Open Source Software Solutions: Can "Free" Be "Profitable"?
Far gone are the days when there was an ample dose of skepticism from investors about the viability of open source as a business model. Around six years ago, it was a common thesis that Red Hat was a snowflake and that no other open-source company would be significant in the software universe – and now, Red Hat has been acquired by IBM for staggeringly $34 billion (over 3x times its market cap from 2014), Microsoft paid $7.5 billion to acquire the code hosting and collaboration platform GitHub, MuleSoft was acquired after going public for $6.5 billion, MongoDB is now worth north of $4 billion, Elastic’s IPO now values the company at $6 billion, and even Walmart has released its own open source software solutions.
Actually, it’s completely fair to state that this is the world of open-source software, where code is written and distributed freely.
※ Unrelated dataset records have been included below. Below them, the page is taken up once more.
-- ==== Sys2Proof/Machine/Tenants.lean ====
section
/-! DEFINITION. Chapter 3: slices, resets of instances and slices, share records, the DTU's commands, the manager's mailbox (R105 to R142, R641). -/

namespace Sys2Proof.Machine

/-! ## Slices -/

/-- A slice as its creation or reset leaves it (R110). -/
def freshSlice (pasid : Nat) (disable : Bool) (cb s1base : Nat) : Slice :=
  { st := .opened, pasid := pasid, disable := disable, cb := cb, s1base := s1base, ver := 0, rings := { subBase := 0, cmpBase := 0, stsBase := 0, fltBase := 0, sizes := 0, vectors := 0 },
    subHead := 0, tail := 0, visible := [], cmp := { next := 0, phase := true }, sts := { next := 0, phase := true }, flt := { next := 0, phase := true },
    lastAccepted := 0, lastCompleted := 0, outstanding := 0, lastJseq := 0, cmpStall := false, jrnWait := false, countedToken := false, countedBuffer := false, auth := none, challenge := none }

/-- Opens a slice: its control block shows it (R109, R110). PF slice 0 takes its register's address (R638). -/
def Core.openSlice (c : Core) (inst idx : Nat) (sl : Slice) : Core :=
  let cb := if inst = 0 ∧ idx = 0 then c.slice0Cb else sl.cb
  let c1 : Core := { c with slices := Tbl.put c.slices (sliceKey inst idx) { sl with cb := cb } }
  if cb = 0 ∨ cb % 4096 ≠ 0 then c1 else c1.syncCb inst idx

/-- The slices of an instance. -/
def Core.slicesOf (c : Core) (inst : Nat) : List Nat := (Tbl.keys (Tbl.keep c.slices (fun k _ => k / 256 == inst))).map (· % 256)

/-- UNIT names a slice that exists. -/
def atSlice (s : State) (_ : Who) (p : Packet) : Bool := pkIs p 0x02 && (s.core.slice (uIdx (pkUnit p)) (uSub (pkUnit p))).isSome

/-- UNIT names an instance. -/
def atInstance (_ : State) (_ : Who) (p : Packet) : Bool := pkIs p 0x01

/-- A slice, or its instance, is in a reset. -/
def State.resetting (s : State) (inst idx : Nat) : Bool :=
  Tbl.has s.core.resets (sliceUnit inst idx) || (Tbl.find s.core.resets (uid 0x01 inst 0)).elim false (fun r => !r.queued)

/-- SLICE_CREATE (R109, R124); its query form returns the three words. -/
def cmdSliceCreate : Cmd :=
  { opcode := 0x0140, forms := .both, secure := false, always := false, form := fun _ _ p => pkLen p 3 && fld (pkW p 0) 63 21 == 0 && multOf 4096 (pkW p 1) && multOf 4096 (pkW p 2) && (!bitOf (pkW p 0) 20 || (uSub (pkUnit p) == 0 && pkW p 2 == 0)), qform := bufForm,
    unitOk := fun s w p => pkIs p 0x02 && (!pkQuery p || atSlice s w p), may := pfOnly,
    active := fun s p =>
      let i := uIdx (pkUnit p)
      s.isActive (pkUnit p) && s.isActive (uid 0x01 i 0) && (pkQuery p || !(s.resetting i (uSub (pkUnit p)))),
    check := fun s _ p =>
      let i := uIdx (pkUnit p)
      if (s.core.slice i (uSub (pkUnit p))).isSome then some (Rsp.code .refusedLocked 0)
      else if (Tbl.keep s.core.slices (fun k sl => k / 256 == i && sl.pasid == pkF p 0 19 0)) != [] then some (Rsp.code .refusedLocked 1)
      else if (s.core.share i).elim 0 Share.maxSlices ≤ (s.core.slicesOf i).length then some (Rsp.code .refusedShare 0)
      else if 4096 ≤ s.core.slices.length then some (Rsp.code .refusedShare 1) else none,
    run := fun s _ p => .done (s.mapCore (fun c => c.openSlice (uIdx (pkUnit p)) (uSub (pkUnit p)) (freshSlice (pkF p 0 19 0) (bitOf (pkW p 0) 20) (pkW p 1) (pkW p 2)))) (Rsp.plain .served),
    ask := fun s w p =>
      match s.core.slice (uIdx (pkUnit p)) (uSub (pkUnit p)) with
      | some sl => s.answerWords w p [BitVec.ofNat 64 (sl.pasid + b2n sl.disable * 2 ^ 20), BitVec.ofNat 64 sl.cb, BitVec.ofNat 64 sl.s1base]
      | none => (s, Rsp.plain .rejectedUnit) }

/-- SLICE_CREATE. -/
def execSliceCreate (port : Port) (s : State) : Host.Outcome State Fault Refusal := s.ends (cmdSliceCreate.exec port s)

/-! ## Work of an instance or a slice -/

/-- An issuer is this instance, and this slice of it where one is named. -/
def Who.ofSlice (w : Who) (inst : Nat) (slice : Option Nat) : Bool := !w.secure && w.remote.isNone && w.inst == inst && slice.elim true (fun i => w.slice == i)

/-- Commands and group commands of an issuer that have no final completion are dropped (R136); answers how many. -/
def State.dropOwed (s : State) (mine : Who → Bool) : State × Nat :=
  let n := (s.core.owed.filter (fun o => mine o.who && o.group.isNone)).length + (s.core.groupRuns.filter (fun e => mine e.2.who)).length
  (s.mapCore (fun c => { c with owed := c.owed.filter (fun o => !mine o.who), groupRuns := c.groupRuns.filter (fun e => !mine e.2.who) }), n)

/-- Counts of work that a reset stops. -/
structure Stopped where
  dma : Nat
  tiles : Nat
  deriving DecidableEq, Repr

/-- Copies of an issuer end at the burst in progress; a surface that was only waiting for one is released (R136, R209). -/
def State.stopCopies (s : State) (mine : Who → Bool) : State :=
  (s.srf.copies.filter (fun c => mine c.who)).foldl (fun t c =>
    let t1 : State := { t with srf := { t.srf with copies := t.srf.copies.filter (fun x => x.work != c.work) } }
    let t2 := t1.dropWork c.work
    (Tbl.find t2.srf.surfs c.surf).elim t2 (fun sf =>
      if sf.releasing && !sf.locked && !t2.srf.copies.any (fun x => x.surf == c.surf) then (t2.dropSurf c.surf).finishWhere (fun o => asOp o.op == 0x0201 && o.wait == .unit (surfUnit c.surf)) (fun _ => Rsp.ok 0 0x200 0) else t2)) s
In fact, the majority of the software that powers the world's largest companies, protects human personal data, or even encrypts national security information is open to the public. Every single person can easily download the source code behind Facebook's user interface, Google's Android operating system, or even Goldman Sachs' data modeling program, and leverage it as a building block for a totally new project. In addition to free distribution, a plethora of software has been developed collaboratively - being created and maintained by an army of thousands, from unpaid volunteers to employees at competing tech companies.
So, why did this movement that once represented the bleeding edge of software become the hot place to be? How did a business model that essentially revolves around giving away information and products take over the world? Let’s go explore!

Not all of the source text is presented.